第82話 日露安全保障条約(1)

 ドーーーン!!


 艦全体が命中弾の爆炎に包まれる中、戦艦パリジスカヤ・コンムナの305mm三連装主砲が発射された。敵に正面を向けているので、使用できる砲塔は第一砲塔だけだが、これで一矢報いることができるかもしれない。だれもが、何とか当たってくれと願う。


 しかし、照準もせずに撃った大口径砲など、決して当たることは無い。


 その間にも、次々と戦艦パリジスカヤ・コンムナに命中弾が増える。既に命中弾は15発を超えていた。しかし、戦艦はその攻撃に耐えていた。

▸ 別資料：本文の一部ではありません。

theorem Cluster.mem_taken {q : Cluster} {n i slot : Nat} (hi : i < n) (is : q.freeSlots[i]? = some slot) : (slot, i) ∈ q.taken n := by
  rw [Cluster.taken, List.mk_mem_zipIdx_iff_getElem?, List.getElem?_take, if_pos hi, is]

/-- A launched block: its groups in the slots it takes, and the groups that were. -/
theorem State.launchBlock_spec (s : State) (c t : Nat) (b : List Byte) :
    let u := s.launchBlock c t b
    let q := s.cluster c
    (u.cluster c).ctxs = q.ctxs ∧ u.tick = s.tick ∧ mfind (u.cluster c).blocks (lBlock b) = some ⟨t, lCount b, 0, []⟩ ∧
      (∀ i slot, i < lCount b → q.freeSlots[i]? = some slot → u.group c slot = some (s.newGroup c t b i q.launches)) ∧
      (∀ h x, s.group c h = some x → u.group c h = some x) := by
  intro u q
  have groups (h : Nat) : u.group c h = mfind ((q.taken (lCount b)).foldl
      (fun m p => mput m p.1 (s.newGroup c t b p.2 q.launches)) q.groups) h := by
    simp only [u, State.launchBlock, State.schedule_group]
    simp only [State.group, State.modCluster_self]
    rfl
  refine ⟨?_, rfl, ?_, fun i slot hi is => ?_, fun h x is => ?_⟩
  · exact (State.schedule_same _ c c Cluster.ctxs fun _ _ => rfl).trans (by rw [State.modCluster_self])
  · simp [u, State.launchBlock]
  · rw [groups]
    exact mfind_eachPut_mem _ (by rw [q.taken_slots]; exact q.freeSlots_nodup.sublist (List.take_sublist ..)) (Cluster.mem_taken hi is) _
  · rw [groups, mfind_eachPut_ne _ _ _]
    · exact is
    · rw [q.taken_slots]
      intro taken
      have free := Cluster.mem_freeSlots (List.mem_of_mem_take taken)
      rw [show mfind q.groups h = some x from is] at free
      cases free

/-- Bytes of a quarter store whose words have no error are read as memory holds them. -/
theorem State.readBytes_clean {s : State} {g : Nat} {as : List Nat} (above : ∀ a ∈ as, 2 ^ 31 ≤ a)
    (clean : ∀ a ∈ wordsOf as, s.eccOf a = 0) : s.readBytes g false as = as.map s.byte := by
  refine ReadsMemory.bytes ⟨fun a ha => ⟨?_, fun low => absurd low (Nat.not_lt.mpr (above a ha))⟩, fun h => nomatch h⟩
  have word : a / 8 * 8 ∈ wordsOf as := List.mem_dedup.mpr (List.mem_map_of_mem ha)
  simpa [State.eccOf] using clean _ word

/-- A context's code region holds the `n` bytes at offset `off`, in words without an error. -/
def CleanCode (s : State) (c k off n : Nat) : Prop :=
  ∀ a ∈ wordsOf ((List.range n).map (fun i => s.codeAt c k off + i)), s.eccOf a = 0

theorem CleanCode.bytes {s : State} {c k off n : Nat} (h : CleanCode s c k off n) :
    s.readBytes 4 false ((List.range n).map (fun i => s.codeAt c k off + i)) = s.bytes (s.codeAt c k off) n := by
  rw [State.readBytes_clean (fun a ha => ?_) h, List.map_map]
  · rfl
  · obtain ⟨i, -, rfl⟩ := List.mem_map.mp ha
    simp only [State.codeAt, qsAddr]
    omega

/-- A launch record that passes its checks, with handle entries that are read without error, launches its block. -/
theorem State.launchOf_passes {s : State} {c k t : Nat} (w : QWord) {b : List Byte} (code : CleanEntry s c (lCode b))
    (window : CleanEntry s c (lWindow b)) (passes : s.launchFault c k b = none) :
    s.launchOf c k t w b = (s.setCtx c k (pastWord s c k w)).launchBlock c t b := by
  simp only [State.launchOf, passes, code.touch, window.touch, code.good, window.good, Bool.or_self, Bool.false_eq_true, if_false]
  rfl

theorem exec_launch {s : State} {c : Fin 512} {k : Fin 9} {w : BitVec 64} (runs : SeqRuns s c k w 8) (tenant : (k : Nat) ≠ 8)
    (clear : qw w 47 26 = 0) (aligned : qw w 25 0 % 64 = 0) (covered : qw w 25 0 + 64 ≤ (s.ctxEntry c k).len)
    (clean : CleanCode s c k (qw w 25 0) 64) :
    exec (.launch c k w) s = .next (s.launchOf c k (s.ctxEntry c k).tenant w (s.bytes (s.codeAt c k (qw w 25 0)) 64)) := by
  show execLaunch c k w s = _
  have legal : (qClear w 47 26 && qw w 25 0 % 64 == 0) = true := by simp [runs.qClear clear, aligned]
  have read (t : Nat) : s.each (wordsOf ((List.range 64).map (fun i => s.codeAt c k (qw w 25 0) + i)))
      (fun u x => u.touch x 6 t) = s := State.each_same fun a ha => State.touch_clean (clean a ha)
  unfold execLaunch
  dsimp only
  rw [legal, runs.issueSeq (if_neg tenant), if_neg (Nat.not_lt.mpr covered), read, clean.bytes]

/-! ### JOIN (R76, R166) -/

theorem exec_join {s : State} {c : Fin 512} {k : Fin 9} {w : BitVec 64} (runs : SeqRuns s c k w 9) (tenant : (k : Nat) ≠ 8)
    (clear : qw w 47 4 = 0) (allowed : bit (s.ctxEntry c k).blockMask (qw w 3 0) = true) :
    exec (.join c k w) s = .next (s.setCtx c k (if (mfind (s.cluster c).blocks (qw w 3 0)).isNone then pastWord s c k w
      else { pastWord s c k w with state := .wait, wait := .join (qw w 3 0) })) := by
  show execJoin c k w s = _
  simp only [execJoin, runs.qClear clear, runs.issueSeq (if_neg tenant), allowed, Bool.not_true, Bool.false_eq_true, if_false]
  rw [apply_ite (s.setCtx c k)]
  rfl

section
variable {s : State} {c : Fin 512} {blk : Fin 16} {x : Block} (lives : mfind (s.cluster c).blocks blk = some x)
include lives

/-- A block with a group, a copy or a write left is not joined. -/
theorem exec_joinComplete_waits (left : x.groups ≠ 0 ∨ x.copies ≠ 0 ∨ s.writesOut c blk = true) :
    exec (.joinComplete c blk) s = .next s := by
  show execJoinComplete c blk s = _
  simp only [execJoinComplete, lives]
  rw [if_neg]
  rintro ⟨groups, copies, writes, -⟩
  simp [groups, copies, writes] at left

/-- A block with nothing left, which a context has joined, is gone, and its contexts run again. -/
theorem exec_joinComplete_ends (groups : x.groups = 0) (copies : x.copies = 0) (writes : s.writesOut c blk = false)
    (joined : ∃ p ∈ (s.cluster c).ctxs, p.2.state = .wait ∧ p.2.wait = .join blk) :
    exec (.joinComplete c blk) s = .next (s.modCluster c (fun q => { q with
      blocks := merase q.blocks blk, ctxs := q.ctxs.map (fun p => (p.1, p.2.joined blk)) })) := by
  have waits : (s.cluster c).ctxs.any (fun p => p.2.state == .wait && p.2.wait == .join blk) = true := by
    simpa [List.any_eq_true] using joined
  show execJoinComplete c blk s = _
  simp only [execJoinComplete, lives]
  rw [if_pos ⟨groups, copies, writes, waits⟩]
  rfl

end

/-! ### The obligation -/

/-- Settles O7: a grant gives the banks of its mask to one group; a launch fills free slots alone; a join waits on its block, which
ends once nothing of it is left. -/
theorem leaseLaunchJoin : Obligations.LeaseLaunchJoin := by
  unfold Obligations.LeaseLaunchJoin
  refine ⟨fun s c w => ?lease, fun q m g d => ?grant, fun s c k w => ⟨?launch, ?join, ?ends, ?waits⟩⟩
  case lease =>
    intro runs clear
    refine ⟨_, exec_lease runs clear, (s.setCtx_becomes ..).modCluster (fun _ => rfl) (fun _ => rfl), ?_, ?_⟩
    · rw [State.modCluster_self, s.setCtx_same Cluster.grants (fun _ _ => rfl)]
    · rw [State.modCluster_self, s.setCtx_same Cluster.leases (fun _ _ => rfl)]
  case grant =>
    intro one hg has
    refine ⟨Cluster.after_waits one, fun late => ?_⟩
    obtain ⟨leases, grants⟩ := Cluster.after_takes one late
    have same (h b : Nat) : has (q.after d) h b = (q.grant m g).has h b := by
      simp only [has, leases, Cluster.has]
    simp only [same]
    exact ⟨grants, fun b hb h hh => q.grant_has m g hh hb, Cluster.grant_partitions hg⟩
  case launch =>
    intro runs not_lease clear aligned covered clean code window passes
    have tenant : (k : Nat) ≠ 8 := fun lease => not_lease (Fin.ext lease)
    obtain ⟨ctxs, tick, blocks, started, kept⟩ :=
      (s.setCtx c k (pastWord s c k w)).launchBlock_spec c (s.ctxEntry c k).tenant (s.bytes (s.codeAt c k (qw w 25 0)) 64)
    have free := s.setCtx_same Cluster.freeSlots (fun _ _ => rfl) c k (pastWord s c k w) c
    rw [free] at started
    have launches := (exec_launch runs tenant clear aligned covered clean).trans
      (congrArg Host.Outcome.next (State.launchOf_passes w code window passes))
    refine ⟨_, launches, ?_, blocks, fun i slot hi is => ?_,
      fun h x is => kept h x ?_, tick⟩
    · rw [State.ctx, ctxs]
      exact (s.setCtx_becomes ..).1
    · refine ⟨_, started i slot hi is, rfl, rfl, rfl, rfl, rfl, rfl, rfl, rfl, rfl, rfl, rfl, rfl, rfl, fun _ _ => rfl, fun _ => rfl⟩
    · rwa [State.group_of_cluster (s.setCtx_same Cluster.groups (fun _ _ => rfl) c k _ c)]
  case join =>
    intro runs not_lease clear allowed
    exact ⟨_, exec_join runs (fun lease => not_lease (Fin.ext lease)) clear allowed, s.setCtx_becomes ..⟩
  case ends =>
    intro blk x lives groups copies writes joined
    refine ⟨_, exec_joinComplete_ends lives groups copies writes joined, ?_, fun j other => ?_, fun j z is => ?_, ?_,
      fun d other => State.modCluster_others _ _ other⟩
    · simp
    · rw [State.modCluster_self]
      exact mfind_merase_ne _ other
    · rw [State.modCluster_self]
      simp only [mfind_map (fun y => Ctx.joined y blk), is, Option.map_some]
      rfl
    · rw [State.modCluster_self]
  case waits =>
    intro blk x lives left
    exact exec_joinComplete_waits lives left

end Sys2Proof.Machine
end

section
/-!
PROOF. Load records (06 Table 06-8; 10 R265 to R269): what a record's window makes of it, and what a keeper or a chain's next hop
does with it.
-/
namespace Sys2Proof.Machine

/-! ### The load engine changed -/

/-- The load engine with a record of a chain noted as received (R267). -/
def Load.noted (l : Load) (id number : Nat) : Load :=
  let w := (lfind l.windows id).getD (0, [])
  { l with windows := lput l.windows id (slide 257 w.1 (addOnce w.2 number)) }

theorem State.noteRecord_eq (s : State) (id number : Nat) : s.noteRecord id number = s.modLoad (fun l => l.noted id number) := rfl

section
variable (s : State) (f : Load → Load)

/-- Counting and a change of the load engine change places. -/
theorem State.cnt_modLoad (r : Reg) : (s.modLoad f).cnt r = (s.cnt r).modLoad f := by
  unfold State.cnt
  dsimp only
  have frozen : (s.modLoad f).hdr (pageNo r.page 0) hCtl = s.hdr (pageNo r.page 0) hCtl := rfl
  rw [frozen]
  split <;> rfl

theorem State.logical_modLoad (phys : Nat) : (s.modLoad f).logical phys = s.logical phys := rfl

theorem State.hopDevice_modLoad (v : Bool × Nat) : (s.modLoad f).hopDevice v = s.hopDevice v := rfl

「さすが戦艦と言いたいところだが、このままではいずれやられるな・・」


 黒海艦隊司令のクリドフ中将がそう考えている最中、ついに、その一発が艦橋の天蓋を撃ち抜いた。


 ドバーン!


 艦橋の天井に穴が開き、そこから超高温高圧の爆風と共に、溶けた金属粒が艦橋内に飛び散る。近くにいる人間を殺傷するには十分な威力だった。


 艦橋にいた人間は、全員倒れ伏していた。クリドフ中将は、なんとか立ち上がり、生存者を探す。幸いにも、政治将校はそこに仰向けになって燃えていた。


「艦長!艦長は無事か?だれか、無事な者はいるか?」


 しかし、うめき声は聞こえるが言葉が返ってくることは無かった。


 その間も、次々にロシア艦隊からの攻撃が命中する。


 そしてついに、第一主砲の天蓋が破られ、砲塔内で火災が発生した。


 ドーーン!


 第一砲塔の基部が大爆発を起こし、砲塔が斜めに傾く。しかし、戦艦パリジスカヤ・コンムナは速力を落とすことも無く前進を続けた。艦橋が被弾したため、艦内にいる兵士には何の指示も届かない。


 そして3kmほど進んだ所で、


 ドッゴッーーーン!!


 すさまじい爆発と共に、戦艦パリジスカヤ・コンムナは轟沈した。火災が艦底部の弾薬庫まで広がったのだ。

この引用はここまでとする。